We applied 1:1 propensity score matching analysis between the early mucoactive agent group (patients who had the first prescription of any mucoactive agents within 3 days after ICU admission) and the on-demand mucoactive agent group (patients who had the first prescription of mucoactive agents after the fourth day of ICU admission or patients who had no prescription during their hospitalization) to reduce selection bias. We selected prescriptions of mucoactive agents within 3 days of ICU admission as the exposure to evaluate whether early mucoactive agent administration improved VFDs. We estimated a propensity score as the probability that the patient will be prescribed mucoactive agents within 3 days of ICU admission using a multivariate logistic regression model. The model included the following factors: sex, age, chronic obstructive pulmonary disease (J43.1, J43.2, J43.8, J43.9, J44.0, J44.1, J44.8, J44.9), chronic respiratory failure (J96.1), chronic heart failure (I50.9), congestive heart failure (I50.0), history of smoking, BMI, SOFA score, and category of admitting diagnoses.
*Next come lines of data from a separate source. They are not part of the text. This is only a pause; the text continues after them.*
/-! ### Words of arrays -/

/-- Element `i` of an array of `w`-byte elements. -/
def Memory.arr (m : Memory) (off w i : Nat) : Nat := leNat (m.readN (off + w * i) w)

/-- A BF16 result of an FP32 operation: FP32 first, then rounded once to BF16 (R96). [DEDUCED: log 40] -/
def toBf16 (r : Res) : Res :=
  let (v, fl) := fBf16.ieee (f32 r.1)
  (v, r.2 ||| fl)

/-- A BF16 word as FP32 bits. -/
def bf16Bits (w : Nat) : Nat := w * 65536

/-- Signed 32-bit value. -/
def i32 (w : Nat) : Int := sext 32 w
def wrap32 (i : Int) : Nat := (BitVec.ofInt 32 i).toNat

/-- An elementwise operation in type `t` (0 FP32, 1 BF16, 2 INT32), given on numbers and on integers.
[DEDUCED: log 40] -/
def elemOp (t : Nat) (f : List Num → Num) (g : List Int → Int) (l : List Nat) : Res :=
  match t with
  | 0 => f32op (f (l.map f32))
  | 1 => toBf16 (f32op (f (l.map (fun w => f32 (bf16Bits w)))))
  | _ => (wrap32 (g (l.map i32)), 0)

/-- Bytes of an element of type `t`. -/
def typeBytes (t : Nat) : Nat := if t = 1 then 2 else 4

def isNan (x : Num) : Bool := decide (x = .nan)

/-- VMAX and VMIN take one of their operands; a NaN gives the canonical NaN. -/
def num2 (f : Num → Num → Num) : List Num → Num
  | [a, b] => f a b
  | _ => .nan
def int2 (f : Int → Int → Int) : List Int → Int
  | [a, b] => f a b
  | _ => 0
def num3 (f : Num → Num → Num → Num) : List Num → Num
  | [a, b, c] => f a b c
  | _ => .nan
def int3 (f : Int → Int → Int → Int) : List Int → Int
  | [a, b, c] => f a b c
  | _ => 0

/-! ### Approximations (R100) -/

/-- VEXP, VRCP or VRSQ of FP32 bits, or of BF16 bits. -/
def approxOp (which : Nat) (bf16 : Bool) (w : Nat) : Res :=
  let k := Config.approxPick which bf16 (BitVec.ofNat 32 w)
  let f := if bf16 then fBf16 else fFp32
  let bound := if bf16 then 1 else 2
  let x := f.decode w
  match which with
  | 0 => f.vexp bound k x
  | 1 => f.vrcp k x
  | _ => f.vrsq bound k x

/-! ### Reductions in the fixed order (R98) -/

/-- The elements of lane `j`. -/
def laneOf (l : List Nat) (j : Nat) : List Nat := (List.range ((l.length + 63 - j) / 64)).map (fun i => l.getD (64 * i + j) 0)

/-- Combines a list pairwise, 0 + 1, 2 + 3, and so on, for `levels` levels. [DEDUCED: log 43] -/
def pairTree (f : Nat → Nat → Res) : Nat → List Res → Res
  | 0, l => l.headD (0, 0)
  | n + 1, l =>
    pairTree f n ((List.range ((l.length + 1) / 2)).map (fun i =>
      let a := l.getD (2 * i) (0, 0)
      let b := l.getD (2 * i + 1) (0, 0)
      let r := f a.1 b.1
      (r.1, r.2 ||| a.2 ||| b.2)))

/-- The sum of FP32 words: lane i mod 64 in rising order, then the tree. -/
def sumF32 (l : List Nat) : Res :=
  pairTree f32add 6 ((List.range 64).map (fun j => (laneOf l j).foldl (fun (a : Res) x =>
    let r := f32add a.1 x
    (r.1, r.2 ||| a.2)) (0, 0)))

/-- The sum of words of type `t`. Where every element is −0 the sign of the zero sum is not stated: `neg` gives it.
[DEDUCED: log 43] -/
def vrsum (t : Nat) (neg : Bool) (l : List Nat) : Res :=
  match t with
  | 2 => (wrap32 ((l.map i32).foldl (· + ·) 0), 0)
  | _ =>
    let l32 := if t = 1 then l.map bf16Bits else l
    let r := if l32.all (fun w => w == 0x80000000) then (if neg then (0x80000000, 0) else (0, 0)) else sumF32 l32
    if t = 1 then toBf16 r else r

/-- The maximum of words of type `t`. -/
def vrmax (t : Nat) (l : List Nat) : Res :=
  match l with
  | [] => (0, 0)
  | x :: r =>
    match t with
    | 2 => (wrap32 (r.foldl (fun a w => max a (i32 w)) (i32 x)), 0)
    | 1 => toBf16 (f32op (r.foldl (fun a w => a.maxOf (f32 (bf16Bits w))) (f32 (bf16Bits x))))
    | _ => f32op (r.foldl (fun a w => a.maxOf (f32 w)) (f32 x))

/-! ### Conversions (R101) -/

/-- To an integer format of `w` bits: rounds to nearest even and saturates. -/
def toInt (w : Nat) (x : Num) : Res :=
  match x with
  | .nan => (0, flagNAN)
  | .inf neg => (if neg then 2 ^ (w - 1) else 2 ^ (w - 1) - 1, flagSAT ||| flagINX)
  | .fin neg m e =>
    let (k, inx) := rneScale m e
    let lim := if neg then 2 ^ (w - 1) else 2 ^ (w - 1) - 1
    if lim < k then (lim, flagSAT ||| flagINX)
    else ((BitVec.ofInt w (signed neg k)).toNat, stickyIf inx flagINX)

/-- To an FP8 format: magnitudes above the largest finite become it, with SAT; E5M2 keeps infinities. -/
def toFp8 (f : Fmt) (x : Num) : Res :=
  match x with
  | .nan => (f.nanC.getD 0, flagNAN)
  | .inf neg => if f.hasInf then (f.withSign neg (f.maxC + 1), 0) else (f.withSign neg f.maxC, flagSAT ||| flagINX)
  | .fin neg m e =>
    let (fm, fe) := f.magOf f.maxC
    if magLt fm fe m e then (f.withSign neg f.maxC, flagSAT ||| flagINX)
    else
      let (c, inx) := f.round m e
      (f.withSign neg c, f.flags m c inx)

/-- Source and destination element bytes of a conversion. -/
def cvtBytes (s : Nat) : Nat × Nat :=
  match s with
  | 0 => (4, 2) | 1 => (2, 4) | 2 => (4, 1) | 3 => (4, 1) | 4 => (1, 4) | 5 => (1, 4) | 6 => (4, 1) | 7 => (1, 4)
  | _ => (4, 4)

/-- [DEDUCED: log 45] -/
def cvt (s w : Nat) : Res :=
  match s with
  | 0 => fBf16.ieee (f32 w)
  | 1 => fFp32.ieee (fBf16.decode w)
  | 2 => toFp8 fE4M3 (f32 w)
  | 3 => toFp8 fE5M2 (f32 w)
  | 4 => fFp32.ieee (fE4M3.decode w)
  | 5 => fFp32.ieee (fE5M2.decode w)
  | 6 => toInt 8 (f32 w)
  | 7 => fFp32.ieee (fInt8.decode w)
  | 8 => fFp32.ieee (let v := i32 w; .fin (decide (v < 0)) v.natAbs 0)
  | _ => toInt 32 (f32 w)

/-! ### One instruction -/

/-- The type code of an elementwise operation. -/
def VOp.ty : VOp → Nat
  | .add t => t.toNat | .sub t => t.toNat | .mul t => t.toNat | .fma t => t.toNat | .max t => t.toNat
  | .min t => t.toNat | .scl t => t.toNat | .exp t => t.toNat | .rcp t => t.toNat | .rsq t => t.toNat
  | .rsum t => t.toNat | .rmax t => t.toNat | _ => 0

/-- The element count (R97): register D, its low half for VRMSN. -/
def VEntry.count (e : VEntry) : Nat :=
  match e.op with
  | .rmsn => e.d.toNat % 2 ^ 32
  | _ => e.d.toNat

/-- The size of a WS48 buffer (R89). -/
def wsBytes (n : Nat) : Nat := 6 * n + n / 16

/-- The arrays an instruction reads: offset, bytes, alignment. -/
def VEntry.reads (e : VEntry) : List (Nat × Nat × Nat) :=
  let n := e.count
  let w := typeBytes e.op.ty
  let a := e.a.toNat
  let b := e.b.toNat
  let c := e.c.toNat
  match e.op with
  | .add _ | .sub _ | .mul _ | .max _ | .min _ => [(b, w * n, w), (c, w * n, w)]
  | .fma _ => [(a, w * n, w), (b, w * n, w), (c, w * n, w)]
  | .scl _ | .exp _ | .rcp _ | .rsq _ | .rsum _ | .rmax _ => [(b, w * n, w)]
  | .smax => [(b, 4 * n, 4)]
  | .rmsn => [(b, 4 * n, 4), (c, 4 * n, 4)]
  | .cvt s => [(b, (cvtBytes s.toNat).1 * n, (cvtBytes s.toNat).1)]
  | .bse _ => [(b, 4 * n, 4)]
  | .bsd s => [(a, (fmtWidth (s.toNat % 32) * n + 7) / 8, 1), (c, (n + 31) / 32, 1)]
  | .wsanc => [(b, 4 * n, 4)]
  | .wsenc => [(b, 4 * n, 4), (c, n / 16, 1)]
  | .wsaln => [(a, wsBytes n, 1), (b, n / 16, 1)]
  | .wsadd => [(a, wsBytes n, 1), (b, wsBytes n, 1)]
  | .wsrnd _ => [(b, wsBytes n, 1)]
  | .wsamx => [(a, n / 16, 1), (b, n / 16, 1)]

/-- The arrays an instruction writes. -/
def VEntry.writes (e : VEntry) : List (Nat × Nat × Nat) :=
  let n := e.count
  let w := typeBytes e.op.ty
  let a := e.a.toNat
  match e.op with
  | .rsum _ | .rmax _ => [(a, w, w)]
  | .cvt s => [(a, (cvtBytes s.toNat).2 * n, (cvtBytes s.toNat).2)]
  | .bse s => [(a, fmtWidth s.toNat * n / 8, 1), (e.c.toNat, n / 32, 1)]
  | .bsd _ => [(e.b.toNat, 4 * n, 4)]
  | .wsanc => [(a, n / 16, 1)]
  | .wsenc | .wsaln | .wsadd => [(a, wsBytes n, 1)]
  | .wsrnd bf => [(a, (if bf then 2 else 4) * n, if bf then 2 else 4)]
  | .wsamx => [(a, n / 16, 1)]
  | _ => [(a, w * n, w)]

/-- The multiple that the count must have. -/
def VEntry.group (e : VEntry) : Nat :=
  match e.op with
  | .bse _ => 32
  | .wsanc | .wsenc | .wsaln | .wsadd | .wsrnd _ | .wsamx => 16
  | _ => 1

/-- The checks made before an operand is read: the count (R97, R72, R89), alignment (R96), range (R79).
[DEDUCED: log 46] -/
def VEntry.check (e : VEntry) : Option Nat :=
  let n := e.count
  if n = 0 ∨ 65536 < n ∨ n % e.group ≠ 0 then some 1
  else if (e.reads ++ e.writes).any (fun r => r.1 % r.2.2 != 0) then some 7
  else if (e.reads ++ e.writes).any (fun r => !inProg r.1 r.2.1) then some 2
  else none

/-- Results of an array as bytes at an offset. -/
def resBytes (off w : Nat) (l : List Res) : List (Nat × Byte) × BitVec 8 :=
  (cellsAt off (l.flatMap (fun r => leBytes w r.1)), l.foldl (fun a r => a ||| r.2) 0)

/-- An elementwise operation over arrays. -/
def elemAll (off w n : Nat) (f : Nat → Res) : List (Nat × Byte) × BitVec 8 := resBytes off w ((List.range n).map f)

/-- VSMAX (R99). [DEDUCED: log 44] -/
def softmax (l : List Nat) : List Res :=
  let m := vrmax 0 l
  let es := l.map (fun x =>
    let d := f32op ((f32 x).add (f32 m.1).negate)
    let r := approxOp 0 false d.1
    (r.1, r.2 ||| d.2 ||| m.2))
  let s := sumF32 (es.map (·.1))
  let q := approxOp 1 false s.1
  es.map (fun x =>
    let r := f32mul x.1 q.1
    (r.1, r.2 ||| x.2 ||| s.2 ||| q.2))

/-- fp32(1 / n), rounded to nearest. A constant of the instruction: its own rounding sets no bit. [DESIGN CHOICE: log 183] -/
def recipF32 (n : Nat) : Res :=
  fFp32.ieee (.fin false (2 * (2 ^ 200 / n) + (if 2 ^ 200 % n = 0 then 0 else 1)) (-201))

/-- VRMSN (R97). [DEDUCED: log 44] -/
def rmsnorm (b c : List Nat) (eps : Nat) : List Res :=
  let sq := b.map (fun x => f32mul x x)
  let s := sumF32 (sq.map (·.1))
  let inv := (recipF32 b.length).1
  let m := f32mul s.1 inv
  let p := f32add m.1 eps
  let q := approxOp 2 false p.1
  let fl := sq.foldl (fun a r => a ||| r.2) (s.2 ||| m.2 ||| p.2 ||| q.2)
  (b.zip c).map (fun x =>
    let y := f32mul x.1 x.2
    let z := f32mul y.1 q.1
    (z.1, z.2 ||| y.2 ||| fl))

/-- A number is neither a NaN nor an infinity. -/
def isFin : Num → Bool
  | .fin .. => true
  | _ => false

/-- The groups of a WS48 buffer in memory. -/
def Memory.ws (m : Memory) (off n : Nat) : List (Nat × List Int) := wsRead (m.readN off (wsBytes n)) n
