/-! ### DMA -/

/-- The lowest-numbered free handle. [DEDUCED: log 34] -/
def Tile.freeHandle (t : Tile) : Option Nat :=
  ((List.range 8).filter (fun i => t.handles.toList.getD i .free == .free)).head?

/-- The transfer that a descriptor starts (R55 to R57): at once completed with a status, or running: its requests leave as far as
reply spaces reach, and bytes that stay in the scratchpad move when it completes; a PE transfer hands its stream descriptor to the engine and is sent again later where the engine answers with a retry.
[DEDUCED: log 58] -/
def State.dmaStart (s : State) (n h : Nat) (fw : Bool) (ten : BitVec 7) (off : Word) : State :=
  let fin (s : State) (st : Nat) := s.dmaMark n h st
  if off.toNat % 32 ≠ 0 ∨ !inProg off.toNat 32 then fin s 1 else
  match s.spRead n off.toNat 32 with
  | (s, .error _) => fin s 4
  | (s, .ok b) =>
    let d := dmaDescOf b
    let pe := bitAt d.flags 0
    let post := bitAt d.flags 1
    let src := clearPst d.src
    let dst := clearPst d.dst
    let run (s : State) := s.setXfer n h (d.xfer src dst post pe (!fw))
    if d.len = 0 ∨ 1048576 < d.len ∨ d.rows = 0 ∨ d.flags / 4 ≠ 0 ∨ (pe ∧ d.sstride ≠ 0) then fin s 1
    else if (pe && (gaFault src false || gaRangeFault src 64)) || (!pe && rowsFault src d.sstride d.len d.rows) ||
        rowsFault dst d.dstride d.len d.rows then fin s 2
    else if pe && (!s.ownSpad n src || src.toNat % 64 != 0 || !inProg (gaByte src) 64) then fin s 3
    else if !fw && ((!pe && s.rowsLocal n src d.sstride d.len d.rows) || s.rowsLocal n dst d.dstride d.len d.rows) then fin s 3
    else if pe then
      match s.spRead n (gaByte src) 64 with
      | (s, .error _) => fin s 4
      | (s, .ok sd) =>
        match (run s).streamAdmit n h d.len d.rows (if fw then 0 else ten) sd with
        | (s, true) => s
        | (s, false) =>
          let t := s.tile n
          let tag := (freeTag t.reads).getD 0
          let pk := s.tilePacket n tag (if fw then 0 else ten) tRD (BitVec.ofNat 64 h) d.len sd
          let e : Outst := ⟨src, (s.psw (n / 72)).gen, false, t.pc, kSTREAM, true, pk, s.now + 256, none⟩
          s.setTile n { t with reads := SMap.set t.reads tag e }
    else if s.ownSpad n src && s.ownSpad n dst then run s else (run s).dmaPump n h

/-- A PE transfer needs a free reply space; with none DMA.GO stalls (R53). -/
def Tile.needsSpace (t : Tile) (off : Word) : Bool :=
  bitAt (leNat (t.scratch.readN (off.toNat + 22) 1)) 0 && (freeTag t.reads).isNone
The matching procedure was performed using the nearest neighbor method without replacement and with a caliper width of 0.2 of the pooled standard deviation of the logit of the propensity score. After matching, we assessed the patient background, balancing between the two groups using standardized mean differences (SMDs) and defined the covariate imbalance threshold as SMD >0.2 (11). We conducted a sensitivity analysis using a 1:4 matching algorithm between the patients in the carbocisteine early and on-demand mucoactive agent groups. We performed the subsequent procedures as described in the main analysis.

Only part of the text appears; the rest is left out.